Nissan is aiming toward a future without diesel cars and is currently working to remove diesels from its portfolio
Australia remains a significant market for the turbo-diesel engine, but in the future it’s expected that petrol and diesel engines will be forced into retirement.
Now, a senior Nissan executive has gone on the record to say that the carmaker will remove diesel engines from its model portfolio in the future.
Nissan’s head of product marketing, Adrien Levesque, said “I think at the moment we are going out of the diesel offering.
“We will not go (towards diesels) and we don’t want to come back. We are now constantly removing our diesel offering from the portfolio,” Levesque continued.
The Nissan Navara ute in current D23 guise is the only Nissan model to remain in Australia with a turbo-diesel engine.
Nissan currently uses a 2.3-litre twin-turbo diesel engine built by Renault. It’s the same engine that was used in the Mercedes-Benz dual-cab ute – the X-Class.
This engine currently has outputs of 140kW/450Nm and while it is compliant with Euro 6 emission regulations, its days are numbered.
Only ten years ago, Nissan had diesel engines fitted to their Navara, Pathfinder, X-Trail and Patrol models.
Today, Nissan has already scrapped diesel engines in its X-Trail, Patrol and Pathfinder models.
Despite Australia’s fondness for the turbo-diesel engine, Nissan might want to call it a day.
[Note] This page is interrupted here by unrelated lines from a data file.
-- ==== Sys2Proof/Machine/Memory.lean ====
section
/-! DEFINITION. Loads, stores, gathers, tags, prefetch and lane copies (R139 to R147). -/

namespace Sys2Proof.Machine

/-- A load of one value per active lane from global memory. -/
def Iss.load (x : Iss) (s : State) (kind : OpK) (size : Nat) (addr : Nat → Nat) : Except State State := do
  let (x, s) ← x.aligned s size addr
  let (x, s, r) ← x.globals s .r addr
  let parts := s.homeParts r fun l pa => { lane := l, name := addr l, addr := pa }
  x.issueOp s { x.op kind size parts with dst := .vec x.d (wordsOf size), ifc := some 0 }

/-- A store of one value per active lane to global memory. -/
def Iss.store (x : Iss) (s : State) (size : Nat) (addr : Nat → Nat) : Except State State := do
  let (x, s) ← x.aligned s size addr
  let (x, s, r) ← x.globals s .w addr
  let parts := s.homeParts r fun l pa => { lane := l, name := addr l, addr := pa, data := x.data x.d (wordsOf size) l }
  x.issueOp s { x.op .store size parts with ifc := some 3 }

/-- `ld` (R139). -/
def execLd (g : BitVec 3) (d a : BitVec 7) (z : BitVec 3) (m : BitVec 6) (s : State) : Host.Outcome State Fault Refusal :=
  word (.ld g d a z m) s fun x s => x.load s (.load (sizeSigned z)) (sizeBytes z) (x.addrM m (sizeBytes z))

/-- `st` (R139). -/
def execSt (g : BitVec 3) (d a : BitVec 7) (z : BitVec 3) (m : BitVec 6) (s : State) : Host.Outcome State Fault Refusal :=
  word (.st g d a z m) s fun x s => x.store s (sizeBytes z) (x.addrM m (sizeBytes z))

/-- `lds` (R139): performed at the stash that R137 names. -/
def execLds (g : BitVec 3) (d a : BitVec 7) (z : BitVec 3) (m : BitVec 6) (s : State) : Host.Outcome State Fault Refusal :=
  word (.lds g d a z m) s fun x s => do
    let size := sizeBytes z
    let addr := x.stashM m size
    let (x, s) ← x.aligned s size addr
    let (x, s, r) ← x.stashes s size addr
    let parts := stashParts r fun l off => { lane := l, name := addr l, addr := off }
    x.issueOp s { x.op (.load (sizeSigned z)) size parts with dst := .vec x.d (wordsOf size) }

/-- `sts` (R139, R156). -/
def execSts (g : BitVec 3) (d a : BitVec 7) (z : BitVec 3) (m : BitVec 6) (s : State) : Host.Outcome State Fault Refusal :=
  word (.sts g d a z m) s fun x s => do
    let size := sizeBytes z
    let addr := x.stashM m size
    let (x, s) ← x.aligned s size addr
    let (x, s, r) ← x.stashes s size addr
    let (x, s) ← x.clobbers s size addr r
    let parts := stashParts (r.filter fun e => x.act.getLsbD e.1) fun l off => { lane := l, name := addr l, addr := off, data := x.data x.d (wordsOf size) l }
    x.issueOp s (x.op .store size parts)

/-- `sld` (R139): once per issue, where a lane is active. -/
def execSld (g : BitVec 3) (d a : BitVec 6) (z : BitVec 3) (m : BitVec 6) (s : State) : Host.Outcome State Fault Refusal :=
  word (.sld g d a z m) s fun x s =>
    if x.act = 0 then .ok s
    else do
      let size := sizeBytes z
      let va := x.addrS m size
      let tr ← x.one s size .r va
      let part := { s.homePart tr with lanes := [{ lane := 0, name := va, addr := tr.pa }] }
      x.issueOp s { x.op (.load (sizeSigned z)) size [part] with dst := .scal x.d (wordsOf size), ifc := x.count 0 }

/-- `sst` (R139): once per issue, where a lane is active. -/
def execSst (g : BitVec 3) (d a : BitVec 6) (z : BitVec 3) (m : BitVec 6) (s : State) : Host.Outcome State Fault Refusal :=
  word (.sst g d a z m) s fun x s =>
    if x.act = 0 then .ok s
    else do
      let size := sizeBytes z
      let va := x.addrS m size
      let tr ← x.one s size .w va
      let data : BitVec 128 := if size = 8 then (x.g.spair x.d).setWidth 128 else (x.g.sreg x.d).setWidth 128
      let part := { s.homePart tr with lanes := [{ lane := 0, name := va, addr := tr.pa, data := data }] }
      x.issueOp s { x.op .store size [part] with ifc := x.count 3 }

/-- `ldx` (R141). -/
def execLdx (g : BitVec 3) (d a b : BitVec 7) (c : BitVec 2) (s : State) : Host.Outcome State Fault Refusal :=
  word (.ldx g d a b c) s fun x s => x.load s (.load false) 4 (x.addrX c)

/-- `stx` (R141). -/
def execStx (g : BitVec 3) (d a b : BitVec 7) (c : BitVec 2) (s : State) : Host.Outcome State Fault Refusal :=
  word (.stx g d a b c) s fun x s => x.store s 4 (x.addrX c)

/-- The lanes of a gather that break R142: those outside the 4 KiB range of the lowest lane, else the one that names a
seventeenth distinct word. -/
def Iss.gatherBad (x : Iss) (addr : Nat → Nat) : List Nat :=
  match lanesOf x.act with
  | [] => []
  | l0 :: ls =>
    let out := (l0 :: ls).filter fun l => addr l / 4096 ≠ addr l0 / 4096
    if !out.isEmpty then out
    else
      let seen := (l0 :: ls).foldl (fun (acc : List Nat × List Nat) l =>
        if acc.1.contains (addr l) then acc
        else if 16 ≤ acc.1.length then (acc.1, acc.2 ++ [l]) else (addr l :: acc.1, acc.2)) ([], [])
      seen.2

/-- A lane's share joined to the part of its word. -/
def addWord (mk : Part) (a : LaneAcc) : List Part → List Part
  | [] => [{ mk with lanes := [a] }]
  | p :: t => if p.lanes.any fun b => b.addr = a.addr then { p with lanes := p.lanes ++ [a] } :: t else p :: addWord mk a t

/-- `hgath` (R142): each distinct word read at its home as a load of its own, and no line filled. -/
def execHgath (g : BitVec 3) (d a b : BitVec 7) (c : BitVec 2) (s : State) : Host.Outcome State Fault Refusal :=
  word (.hgath g d a b c) s fun x s => do
    let addr := x.addrX c
    let (x, s) ← x.aligned s 4 addr
    x.common s .operand (x.gatherBad addr)
    let (x, s, r) ← x.globals s .r addr
    let parts := r.foldl (fun ps (l, tr) => addWord (s.homePart tr) { lane := l, name := addr l, addr := tr.pa } ps) []
    x.issueOp s { x.op .hgath 4 parts with dst := .vec x.d 1, ifc := some 0 }

/-- The address of a sector. -/
def sectorBase (a : Nat) : Nat := a - a % 64

/-- `ldt` (R144): the tag of the sector that holds each address. -/
def execLdt (g : BitVec 3) (d a : BitVec 7) (m : BitVec 6) (s : State) : Host.Outcome State Fault Refusal :=
  word (.ldt g d a m) s fun x s => do
    let addr := x.addrM m 64
    let (x, s, r) ← x.globals s .r addr
    let parts := s.homeParts r fun l pa => { lane := l, name := sectorBase (addr l), addr := sectorBase pa }
    x.issueOp s { x.op .ldt 64 parts with dst := .vec x.d 1, ifc := some 0 }

/-- `stt` (R144). -/
def execStt (g : BitVec 3) (d a : BitVec 7) (m : BitVec 6) (s : State) : Host.Outcome State Fault Refusal :=
  word (.stt g d a m) s fun x s => do
    let addr := x.addrM m 64
    let (x, s, r) ← x.globals s .w addr
    let parts := s.homeParts r fun l pa => { lane := l, name := sectorBase (addr l), addr := sectorBase pa, data := (x.g.code x.d l).setWidth 128 }
    x.issueOp s { x.op .stt 64 parts with ifc := some 3 }

/-- A line fetched into the core's L1 under a lease, or into L2 alone under cache policy 3 or from host memory, which no L1 holds (R145,
R255); none where L2 has no room for it yet, or its home takes no request. -/
def State.prefetch (s : State) (x : Iss) (pa : Nat) : Option State :=
  let ln := lineOf pa
  let low := x.g.hints.policy = 3 || isHost pa
  if !s.takes pa then none
  else if (s.ownerOf ln).isSome || ((s.l1Hit x.core pa).isSome && !low) then some s
  else
    let s := if low then s else s.scoreMiss x.core ln x.owner
    let filled := if (s.line ln).present || isPeer pa then some s
      else (s.roomFor ln).map fun v => s.fillOver ln v x.g.hints.readCount x.g.hints.policy (dieOf x.core)
    if low then filled
    else filled.map fun s =>
      let l := Line.grant (s.homeNow ln) (s.line ln).served
      let s := s.modLine ln fun _ => l
      s.l1Fill x.core pa (s.homeNow ln + l.lease - s.leaseCut ln (dieOf x.core)) x.g.hints.readCount 0 x.g.hints.policy (x.t, x.k)

/-- The lines of some addresses fetched; one that fails a check is dropped (R145). -/
def State.prefetches (s : State) (x : Iss) : List Nat → Option State
  | [] => some s
  | va :: vas =>
    if !vaOk va then s.prefetches x vas
    else if !s.tablesReady x.core x.ctx va then none
    else match s.trans x.core x.ctx .r va with
      | .ok t => (s.prefetch x t.pa).bind fun s => s.prefetches x vas
      | .error _ => s.prefetches x vas

/-- `pf` (R145): it waits at issue while L2 has no room for a line that it fetches. -/
def execPf (g : BitVec 3) (a : BitVec 7) (m : BitVec 6) (s : State) : Host.Outcome State Fault Refusal :=
  word (.pf g a m) s fun x s => match s.prefetches x ((lanesOf x.act).map (x.addrM m 128)) with
    | some s => .ok s
    | none => .error (x.hold s)

/-- The barrier object that a BAR hint names in the issuing team's stash, at its generation (R62, R338). -/
def Iss.creditBar (x : Iss) : Option (Nat × Nat × BitVec 16) :=
  match x.g.hints.bar with
  | none => none
  | some p => (Tab.find x.T.bars (16 * (p.extractLsb' 0 15).toNat)).map fun gen => (x.t, 16 * (p.extractLsb' 0 15).toNat, gen)

/-- A lane copy's checks, global before stash, and its operation (R146). -/
def Iss.laneCopy (x : Iss) (s : State) (m : BitVec 6) (toStash : Bool) : Except State State := do
  let ga := x.addrM m 16
  let sa := fun l => (x.g.code x.d l).toNat
  let (x, s) ← x.aligned s 16 ga
  let (x, s, r) ← x.globals s (if toStash then .r else .w) ga
  let (x, s) ← x.aligned s 16 sa
  let (x, s, q) ← x.stashes s 16 sa
  let (x, s) ← if toStash then x.clobbers s 16 sa q else .ok (x, s)
  let at_ := fun l => match Tab.find q l with | some (u, off) => packStash u off | none => 0
  let parts := s.homeParts (r.filter fun e => x.act.getLsbD e.1) fun l pa => { lane := l, name := ga l, addr := pa, aux := at_ l, sname := sa l }
  x.issueOp s { x.op (if toStash then .cpaIn else .cpaOut) 16 parts with ifc := some 1, bar := x.creditBar }

/-- `cpa.in` (R146). -/
def execCpaIn (g : BitVec 3) (d a : BitVec 7) (m : BitVec 6) (s : State) : Host.Outcome State Fault Refusal :=
  word (.cpaIn g d a m) s fun x s => x.laneCopy s m true

/-- `cpa.out` (R146). -/
def execCpaOut (g : BitVec 3) (d a : BitVec 7) (m : BitVec 6) (s : State) : Host.Outcome State Fault Refusal :=
  word (.cpaOut g d a m) s fun x s => x.laneCopy s m false

end Sys2Proof.Machine
end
But for many commercial vehicles, work trucks and utilities, the turbo-diesel engine is a reliable way of getting work done.
In 2021, Roy Morgan research found that over 2.6 million Australians still drove a diesel-powered vehicle which equates to around one in six drivers.
Toyota has the largest diesel fleet in Australia, with over 482,000 vehicles registered in 2021. Nissan, in comparison, still had 154,000 diesel vehicles as of 2021.
But it has been proven that electric and hybrid-petrol engines and powertrains are likely the way of the future and are a far greener alternative for our planet.
Nissan is currently working on bringing E-Power into more models with time, and especially the Qashqai and X-Trail in 2023.
However, at the launch of the electrified Nissan X-Trail, the company was not open to discussing future development plans with this technology.
While diesel will persist on the roads for the foreseeable future – right up until the last new diesel-powered car, SUV or ute is sold is finally retired in the second half of the century – hydrogen fuel-cell applications may provide a new option for heavy-duty operators, replacing diesel.